#### Work instructions:
Restate word for word the lines of the records below, starting at the line that contains "(∀ cause, s'.checkGlobal" and ending at the line that contains "(t.bank c b))", with both of those lines included and nothing else.

★ ★ ★ ★

-- ==== Sys2Proof/Safety.lean ====
section
/-! DEFINITION. The terms in which claims about the machine are stated: when a slot is examined, what is unchanged, and the invariants
of the state. -/

namespace Sys2Proof.Machine

/-! ## Conditions on a slot at issue -/

/-- The device runs, and the slot at issue is examined by itself (R8). -/
abbrev State.examines (s : State) : Prop := s.failed = false ∧ s.ctx.checked = false

/-- The same, where the power arbiter does not hold the core either (R8, R477). -/
abbrev State.mayIssue (s : State) : Prop := s.examines ∧ s.curCore.powerUntil ≤ s.clk

/-- Registers of the bank at issue that hold values (R17). -/
abbrev State.full (s : State) (rs : List Reg) : Prop := ∀ r ∈ rs, s.cur.isEmpty r = false

/-- Vector registers whose halves have one lane view (R13). -/
abbrev State.oneView (s : State) (rs : List Nat) : Prop := ∀ q ∈ rs, ∀ r ∈ rs, s.cur.viewOf q = s.cur.viewOf r

/-- A code address to which a transfer may be made (R113). -/
abbrev State.goodTarget (s : State) (a : Nat) : Prop := a % 4 = 0 ∧ a < 2 ^ 32 ∧ a < 4 * (s.codeOf s.cur).length

/-- The bundle at issue is not the end bundle of the innermost loop (R117). -/
abbrev State.notAtLoopEnd (s : State) : Prop := ∀ e ∈ s.cur.loops.head?, e.stop ≠ s.ctx.addr

/-- A scratchpad access of `n` bytes that lies in the scratchpad, aligned to its size (R127). -/
abbrev padAccess (a n : Nat) : Prop := a + n ≤ 2 ^ 23 ∧ a % n = 0

/-! ## What is unchanged -/

/-- The registers of a bank that software reads: scalar, mask and vector registers with their side words, transposer tiles, generators,
seeds, the engines with their configuration and FIFOs, and the loop stack (R11). -/
def Bank.sameRegisters (k t : Bank) : Prop :=
  (∀ r, t.s r = k.s r) ∧ (∀ r, t.k r = k.k r) ∧ (∀ r, t.v r = k.v r) ∧ (∀ r, t.side r = k.side r)
    ∧ t.tiles = k.tiles ∧ t.gens = k.gens ∧ t.seeds = k.seeds ∧ t.eng0 = k.eng0 ∧ t.eng1 = k.eng1 ∧ t.loops = k.loops

/-- Every bank but one is unchanged. -/
def State.otherBanksSame (s t : State) : Prop :=
  ∀ c b, (c ≠ s.ctx.core ∨ (b = 0 ↔ s.ctx.bank ≠ 0)) → t.bank c b = s.bank c b

/-- Every byte of every scratchpad reads as before. -/
def State.samePads (s t : State) : Prop := ∀ c a, mget a (t.core c).pad = mget a (s.core c).pad

/-- Every byte of cluster memory reads as before. -/
def State.sameClusterMemory (s t : State) : Prop := ∀ k a, mget a (t.cluster k).cmem = mget a (s.cluster k).cmem

/-- Every byte of home memory, of the LPDDR-6 tier, of the host and of other devices, and every word of the signal page, reads as
before. -/
def State.sameMainMemory (s t : State) : Prop :=
  (∀ d a, mget a (t.die d).home = mget a (s.die d).home) ∧ (∀ d a, mget a (t.die d).lp = mget a (s.die d).lp)
    ∧ (∀ a, mget a t.hostMem = mget a s.hostMem) ∧ (∀ a, mget a t.otherMem = mget a s.otherMem)
    ∧ (∀ a, mget a t.signal = mget a s.signal)

/-- Every byte of memory of every kind reads as before. -/
def State.sameMemory (s t : State) : Prop := s.samePads t ∧ s.sameClusterMemory t ∧ s.sameMainMemory t

/-- The slot at issue has become the youngest entry of its sequencer's queues, with an address and its operands, and has marked its
destinations empty; run-ahead entries may have been claimed or discarded, the work queues and the stages are those named, and nothing else
of the machine is changed (R17, R29, R266). -/
def State.enteredWith (s t : State) (queues : Table WorkQueue) (stages : Table Stage) (i : Instr) (rs : List Reg) (addr : Nat)
    (ops : List SReg) (row : Row) : Prop :=
  (∃ e, t = { s.setCur { s.cur with queue := s.cur.queue ++ [e], runAhead := t.cur.runAhead, sEmpty := t.cur.sEmpty,
                                    kEmpty := t.cur.kEmpty, vEmpty := t.cur.vEmpty } with
                nextEntry := s.nextEntry + 1, queues, stages }
      ∧ e.ins = i ∧ e.addr = addr ∧ e.ops = ops ∧ e.row = row ∧ e.clk = s.clk ∧ e.bundle = s.ctx.addr ∧ e.pos = s.ctx.pos
      ∧ e.priv = s.cur.priv ∧ e.done = [] ∧ e.phase = 0 ∧ e.kept = false ∧ e.id = s.nextEntry)
    ∧ (∀ r, t.cur.isEmpty r = (s.cur.isEmpty r || rs.any fun q => q = r && q ≠ .s 0))
    ∧ ∀ x ∈ t.cur.runAhead, x ∈ s.cur.runAhead

/-- The same with the work queues and the stages as they were. -/
abbrev State.enteredQueue (s t : State) (i : Instr) (rs : List Reg) (addr : Nat) (ops : List SReg) (row : Row) : Prop :=
  s.enteredWith t s.queues s.stages i rs addr ops row

/-- Entry `i` of a bank's queues has been performed: it has left the queue, its registers hold the values listed and are full, and
every other scalar register of the bank and every other bank is unchanged (R17, R266). -/
def State.performed (s t : State) (c b i : Nat) (l : List (Nat × SReg)) : Prop :=
  (t.bank c b).queue = (s.bank c b).queue.eraseIdx i
    ∧ (∀ p ∈ l, p.1 ≠ 0 → (t.bank c b).s p.1 = p.2) ∧ (∀ p ∈ l, (t.bank c b).isEmpty (.s p.1) = false)
    ∧ (∀ r, (∀ p ∈ l, p.1 ≠ r) → (t.bank c b).s r = (s.bank c b).s r ∧ (t.bank c b).isEmpty (.s r) = (s.bank c b).isEmpty (.s r))
    ∧ (∀ c' b', b' < 2 → b < 2 → (c', b') ≠ (c, b) → t.bank c' b' = s.bank c' b') ∧ t.clk = s.clk

/-! ## Invariants -/

/-- The configuration registers of the device hold what their rules allow (R330, R393, R441, R445, R450, R471, R478). -/
def Regs.Legal (r : Regs) : Prop :=
  let coord (lo : Nat) : Nat := (r.tcoord.extractLsb' lo 7).toNat
  let budget := (r.pwrctl.extractLsb' 0 12).toNat
  (r.arbctl.toNat < 2 ^ 35 ∧ (r.arbctl.getLsbD 32 = true → r.arbctl.extractLsb' 0 32 ≠ 0))
    ∧ (coord 0 ≤ coord 24 ∧ coord 7 ≤ coord 31 ∧ coord 14 ≤ coord 38)
    ∧ (1000 ≤ budget ∧ budget ≤ 3400 ∧ r.floors ≤ budget)
    ∧ (∀ i < 24, (r.island i).extractLsb' 0 12 ≤ (r.island i).extractLsb' 12 12)
    ∧ (12500 ≤ r.tlink ∧ r.tlink ≤ 12500000) ∧ (125000 ≤ r.teardown ∧ r.teardown ≤ 125000000)
    ∧ (1250 ≤ r.frame ∧ r.frame ≤ 20000) ∧ r.lead < 16

/-! ## Commands of the host -/

/-- An accepted command of a queue is the next to be dispatched, and its completion ring has room (R461, R469). -/
abbrev State.commanded (s : State) (op q n : Nat) (e : JournalEntry) : Prop :=
  s.failed = false ∧ s.commandNext op q n = some e ∧ s.openEntry q n = some e ∧ (s.hostQueue q).cplFull = false
    ∧ (s.hostQueue q).heldCpl = []

/-- A command has completed with a status: its entry is in the completion ring, its interrupt sent, its journal entry COMPLETED
(R459, R469). -/
def State.answers (s t : State) (e : JournalEntry) (status info : Nat) : Prop :=
  let x := s.hostQueue e.queue
  t.hostMem = mwrite s.hostMem (x.cpl + 32 * x.ctail) 32
      (e.arg 8 8 + 2 ^ 64 * e.seq + 2 ^ 128 * status + 2 ^ 160 * info + 2 ^ 248 * x.cphase.toNat)
    ∧ (t.hostQueue e.queue).written = x.written + 1 ∧ t.sent = s.sent ++ [.msix x.vec]
    ∧ ∀ j ∈ t.journal, j.queue = e.queue → j.seq = e.seq → j.state = 3 ∧ j.status = status

end Sys2Proof.Machine
end

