/-- R266, R268, R275, R284, R286, R288, R370: an aligned store to cluster memory writes its bytes there and no other; an aligned global
store that passes its checks and finds its batts stores its bytes through the slice of its cluster and leaves the queue; one without batts
waits for them, one to a page in the final pass of a migration waits, and a failed check posts its trap or keeps the store; `NRMCLR` and
`NRMSET` write their norm register. R275, R289, R294: a row store is performed in 32 pieces of 16 bytes in any order, the checks and the
batts of all of it with the first, and its blocks sized anew before each later one (R244; where batts are then lacking it waits and is
issued again whole, log 10); the last one takes it out of the queue, and a `STGN` then adds the squares of its values to its norm register.
R293: a sparse store that passes its checks reserves its place: LEN of its header rises by the bytes of its block, and its entry
becomes the store of that block behind the place reserved; a header that does not fit posts `HEADER`, a block that does not fit
`SPARSE_OVERRUN`, and a failed check of the header's address its own trap. R274, R295, R296: an atomic that passes its checks and finds its
batts takes its line out of its own slice, after the release of its order, reads the old value, writes the new one as its function says (a
compare that fails writes none), and gives the old value to its register where it has one; then comes the acquire of its order; without
batts it waits, and a failed check posts its trap or keeps it. -/
def Obligations.StoresAndAtomicsPerformed : Prop :=
  (∀ (s : State) (c b i : Nat) (e : QEntry) (size : BitVec 3) (rd x : BitVec 6) (off norm : BitVec 8),
       s.failed = false → s.performable c b i = some e → e.done = [] → size.toNat ≤ 4 →
       let n := 2 ^ size.toNat
       e.addr % n = 0 →
       let q := s.cluster (clusterOf c)
       let k := s.bank c b
       let xt := s.extentsOf k
       let data := (e.ops.headD 0).toNat + 2 ^ 64 * ((e.ops[1]?).getD 0).toNat
       let gone : State := s.setBank c b (k.dropEntry i)
       let checked := s.checkGlobal xt e.priv true true e.addr n
       let does (t : State) : Prop := exec (.storePerform c b i 0) s = .next t
       (e.ins = .stc size rd x off → (q.check e.addr n = none → ∃ cmem, does (gone.setCluster (clusterOf c) { q with cmem })
             ∧ (∀ j < n, mget (e.addr + j) cmem = BitVec.ofNat 8 (data / 256 ^ j))
             ∧ ∀ a, (a < e.addr ∨ e.addr + n ≤ a) → mget a cmem = mget a q.cmem)
           ∧ ∀ cause, q.check e.addr n = some cause → does (s.failEntry c b i e cause e.addr))
         ∧ (e.ins = .stg size rd x off →
           (∀ l, checked = .inr l → s.heldByMigration l = false →
             let whole := account s (s.wholeStore c b l (data % 256 ^ n)) (.bank c b) (touches l)
             (∀ w, whole = .inl w →
               let t := (((s.takeRecords w).countAccess l).refill c k l).pieceStore c b xt e.addr n (data % 256 ^ n)
               does (t.setBank c b (k.dropEntry i)) ∧ k.sameRegisters (k.dropEntry i) ∧ s.samePads t ∧ s.sameClusterMemory t)
             ∧ ∀ d need, whole = .inr (d, need) → does (s.waitBatts c b i e d need e.addr))
           ∧ (∀ l, checked = .inr l → s.heldByMigration l = true → does s)
           ∧ (∀ cause, checked = .inl cause → cause < 0x30 → does (s.failEntry c b i e cause e.addr))
           ∧ ∀ cause, checked = .inl cause → 0x30 ≤ cause → does (s.faultEntry c b i e cause e.addr n true))
         ∧ (e.ins = .nrmclr norm → does { gone with norms := tset norm.toNat { s.norm norm.toNat with a := 0 } s.norms })
         ∧ (e.ins = .nrmset rd norm → does { gone with norms := tset norm.toNat ⟨0, (e.ops.headD 0).setWidth 8⟩ s.norms }))
    ∧ (∀ (s : State) (c b i j : Nat) (e : QEntry) (rd : BitVec 7) (x : BitVec 6) (off norm : BitVec 8),
       s.failed = false → s.performable c b i = some e → j < 32 → j ∉ e.done →
       let q := s.cluster (clusterOf c)
       let k := s.bank c b
       let xt := s.extentsOf k
       let piece := e.row.toNat / 256 ^ (16 * j) % 256 ^ 16
       let closed (t : State) : State :=
         if e.done.length = 31 then t.setBank c b (k.dropEntry i) else t.setBank c b (k.setEntry i { e with done := e.done ++ [j] })
       let does (t : State) : Prop := exec (.storePerform c b i j) s = .next t
       let values := if (e.ops.headD 0).toNat = 256 then (unpack 16 256 e.row.toNat).map Fmt.bf16.decode
         else (unpack 32 128 e.row.toNat).map Fmt.fp32.decode
       let normed (t : State) : State :=
         if e.done.length = 31 then { t with norms := tset norm.toNat (values.foldl Norm.add (s.norm norm.toNat)) s.norms } else t
       let stored (f : State → State) : Prop :=
         (e.done ≠ [] →
             let left := account s (s.restStore c b xt e) (.bank c b) (touches (s.parts xt 64 (e.addr % 2 ^ 56) 512))
             (∀ w, left = .inl w → does (f (closed ((s.takeRecords w).pieceStore c b xt (e.addr + 16 * j) 16 piece))))
             ∧ ∀ d need, left = .inr (d, need) → does (s.waitBatts c b i { e with done := [] } d need e.addr))
           ∧ (e.done = [] → ∀ l, s.checkGlobal xt e.priv true true e.addr 512 = .inr l → s.heldByMigration l = false →
             ∀ w, account s (s.wholeStore c b l e.row.toNat) (.bank c b) (touches l) = .inl w →
             does (f (closed ((((s.takeRecords w).countAccess l).refill c k l).pieceStore c b xt (e.addr + 16 * j) 16 piece))))
       (e.ins = .stcv rd x off → (e.done = [] → q.check e.addr 512 = none) →
           does (closed (s.setCluster (clusterOf c) { q with cmem := mwrite q.cmem (e.addr + 16 * j) 16 piece })))
         ∧ (e.ins = .stgv rd x off → stored id)
         ∧ (e.ins = .stgn rd x norm → stored normed))
    ∧ (∀ (s : State) (c b i : Nat) (e : QEntry) (rd : BitVec 7) (x : BitVec 6) (o : BitVec 8),
       s.failed = false → s.performable c b i = some e → e.ins = .stgx rd x o → e.phase = 0 →
       let k := s.bank c b
       let xt := s.extentsOf k
       let does (t : State) : Prop := exec (.storePerform c b i 0) s = .next t
       (∀ cause, s.checkGlobal xt e.priv true true e.addr 64 = .inl cause → cause < 0x30 → does (s.failEntry c b i e cause e.addr))
         ∧ (∀ hl, s.checkGlobal xt e.priv true true e.addr 64 = .inr hl →
           let loc := (hl.head?.map (·.loc)).getD .nothing
           let m := s.toMemory (clusterOf c) loc 64
           let h := Header.ofNat (m.rawRead loc 64)
           let f := (e.ops.headD 0).toNat
           let src : SparseSource := { fmt := f, tag := ((e.ops[1]?).getD 0).setWidth 16, elems := unpack (8 * codeBytes f) 128 e.row.toNat }
           let block := sparseStored src h.point
           let place := (h.addr + h.len) % 2 ^ 64
           let norm : List SReg := if h.normEn then [BitVec.ofNat 64 h.norm] else []
           let lenPart : Part := { va := e.addr + 12, n := 4, ext := (hl.head?.bind (·.ext)), loc := loc.add 12 }
           (sparseHeaderBad h src false = true → does (m.failEntry c b i e 0x18 e.addr))
             ∧ (sparseHeaderBad h src false = false → h.cap < h.len + block.length → does (m.failEntry c b i e 0x15 e.addr))
             ∧ (sparseHeaderBad h src false = false → h.len + block.length ≤ h.cap →
               (∀ cause, m.checkGlobal xt e.priv true true place block.length = .inl cause →
                 (cause < 0x30 → does (m.failEntry c b i e cause place))
                 ∧ (0x30 ≤ cause → does (m.faultEntry c b i e cause place block.length true)))
               ∧ ∀ bl, m.checkGlobal xt e.priv true true place block.length = .inr bl →
                 (m.heldByMigration (hl ++ bl) = true → does m)
                 ∧ (m.heldByMigration (hl ++ bl) = false →
                   let whole := account m ((m.wholeStore c b bl (bytesNat block)).rawWrite (loc.add 12) 4 (h.len + block.length)) (.bank c b)
                     (touches (bl ++ [lenPart]))
                   (∀ d need, whole = .inr (d, need) → does (m.waitBatts c b i e d need place))
                   ∧ ∀ w, whole = .inl w →
                     let t := ((m.takeRecords w).countAccess (hl ++ bl)).refill c k (hl ++ bl)
                     does ((t.rawWrite (loc.add 12) 4 (h.len + block.length)).setBank c b ((k.discardAhead place block.length).setEntry i
                       { e with addr := place, phase := block.length, got := BitVec.ofNat 4608 (bytesNat block), ops := e.ops ++ norm }))))))
    ∧ (∀ (s : State) (c b i : Nat) (out : List (Bool × Nat × BitVec 8)) (e : QEntry) (order : BitVec 2) (rd x : BitVec 6) (nr size : BitVec 1)
         (scope : BitVec 3) (fn : BitVec 4),
       s.failed = false → s.performable c b i = some e → e.ins = .amo order rd x nr scope size fn → fn.toNat ≤ 10 →
       let n := if size = 0 then 4 else 8
       let s' := s.outside out
       let xt := s'.extentsOf (s'.bank c b)
       let does (t : State) : Prop := exec (.amoPerform c b i out) s = .next t
       (∀ cause, s'.checkGlobal xt e.priv true true e.addr n = .inl cause →
           (cause < 0x30 → does (s'.failEntry c b i e cause e.addr)) ∧ (0x30 ≤ cause → does (s'.faultEntry c b i e cause e.addr n true)))
         ∧ (∀ l, s'.checkGlobal xt e.priv true true e.addr n = .inr l →
           (s'.heldByMigration l = true → does s')
           ∧ (s'.heldByMigration l = false →
             let loc := (l.head?.map (·.loc)).getD .nothing
             let m := ((if order = 2 ∨ order = 3 then s'.release c b scope.toNat else s').toMemory (clusterOf c) loc n)
             let old := m.rawRead loc n
             let v0 := (e.ops.headD 0).toNat
             let v := v0 % 2 ^ (8 * n)
             let signed (y : Nat) : Int := (BitVec.ofNat (8 * n) y).toInt
             let new : Option Nat := match fn.toNat with
               | 0 => some ((old + v) % 2 ^ (8 * n))
               | 1 => some (if signed old ≤ signed v then old else v)
               | 2 => some (if signed old ≤ signed v then v else old)
               | 3 => some (min old v)
               | 4 => some (max old v)
               | 5 => some (old &&& v)
               | 6 => some (old ||| v)
               | 7 => some (old ^^^ v)
               | 8 => some v
               | 9 => if old = v then some (((e.ops[1]?).getD 0).toNat % 2 ^ (8 * n)) else none
               | _ => some (Fmt.fp32.ofVal .rne false ((Fmt.fp32.decode old).add (Fmt.fp32.decode v)))
             let written : State ⊕ (Nat × Nat) := match new with
               | none => .inl m
               | some y => account m (m.rawWrite loc n y) (.bank c b) (touches l)
             (∀ d need, written = .inr (d, need) → does (m.waitBatts c b i e d need e.addr))
               ∧ (∀ w, written = .inl w → ∃ t, does t ∧ (t.bank c b).queue = (m.bank c b).queue.eraseIdx i
                 ∧ (nr = 0 → rd ≠ 0 → (t.bank c b).isEmpty (.s rd.toNat) = false
                   ∧ ((m.bank c b).overtaken s.clk e (.s rd.toNat) = false → (t.bank c b).s rd.toNat =
                     if size = 0 ∧ fn ≠ 10 then (BitVec.ofNat 32 old).signExtend 64 else BitVec.ofNat 64 old))
                 ∧ (nr = 1 → (m.bank c b).sameRegisters (t.bank c b))
                 ∧ (∀ d, (t.die d).home = (w.die d).home) ∧ t.hostMem = w.hostMem ∧ t.otherMem = w.otherMem
                 ∧ (order = 1 ∨ order = 3 → (t.bank c b).runAhead = [])))))
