-- ==== Sys2Proof/Laws/Exec.lean ====
section
/-! SUPPORT. Which meaning each instruction has: one lemma per constructor, so that no proof unfolds the dispatch. -/

namespace Sys2Proof.Machine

★ ★ ★ ★

#### Response below:
       (∀ cause, s'.checkGlobal xt e.priv true true e.addr n = .inl cause →
           (cause < 0x30 → does (s'.failEntry c b i e cause e.addr)) ∧ (0x30 ≤ cause → does (s'.faultEntry c b i e cause e.addr n true)))
         ∧ (∀ l, s'.checkGlobal xt e.priv true true e.addr n = .inr l →
           (s'.heldByMigration l = true → does s')
           ∧ (s'.heldByMigration l = false →
             let loc := (l.head?.map (·.loc)).getD .nothing
             let m := ((if order = 2 ∨ order = 3 then s'.release c b scope.toNat else s').toMemory (clusterOf c) loc n)
             let old := m.rawRead loc n
             let v0 := (e.ops.headD 0).toNat
             let v := v0 % 2 ^ (8 * n)
             let signed (y : Nat) : Int := (BitVec.ofNat (8 * n) y).toInt
             let new : Option Nat := match fn.toNat with
               | 0 => some ((old + v) % 2 ^ (8 * n))
               | 1 => some (if signed old ≤ signed v then old else v)
               | 2 => some (if signed old ≤ signed v then v else old)
               | 3 => some (min old v)
               | 4 => some (max old v)
               | 5 => some (old &&& v)
               | 6 => some (old ||| v)
               | 7 => some (old ^^^ v)
               | 8 => some v
               | 9 => if old = v then some (((e.ops[1]?).getD 0).toNat % 2 ^ (8 * n)) else none
               | _ => some (Fmt.fp32.ofVal .rne false ((Fmt.fp32.decode old).add (Fmt.fp32.decode v)))
             let written : State ⊕ (Nat × Nat) := match new with
               | none => .inl m
               | some y => account m (m.rawWrite loc n y) (.bank c b) (touches l)
             (∀ d need, written = .inr (d, need) → does (m.waitBatts c b i e d need e.addr))
               ∧ (∀ w, written = .inl w → ∃ t, does t ∧ (t.bank c b).queue = (m.bank c b).queue.eraseIdx i
                 ∧ (nr = 0 → rd ≠ 0 → (t.bank c b).isEmpty (.s rd.toNat) = false
                   ∧ ((m.bank c b).overtaken s.clk e (.s rd.toNat) = false → (t.bank c b).s rd.toNat =
                     if size = 0 ∧ fn ≠ 10 then (BitVec.ofNat 32 old).signExtend 64 else BitVec.ofNat 64 old))
                 ∧ (nr = 1 → (m.bank c b).sameRegisters (t.bank c b))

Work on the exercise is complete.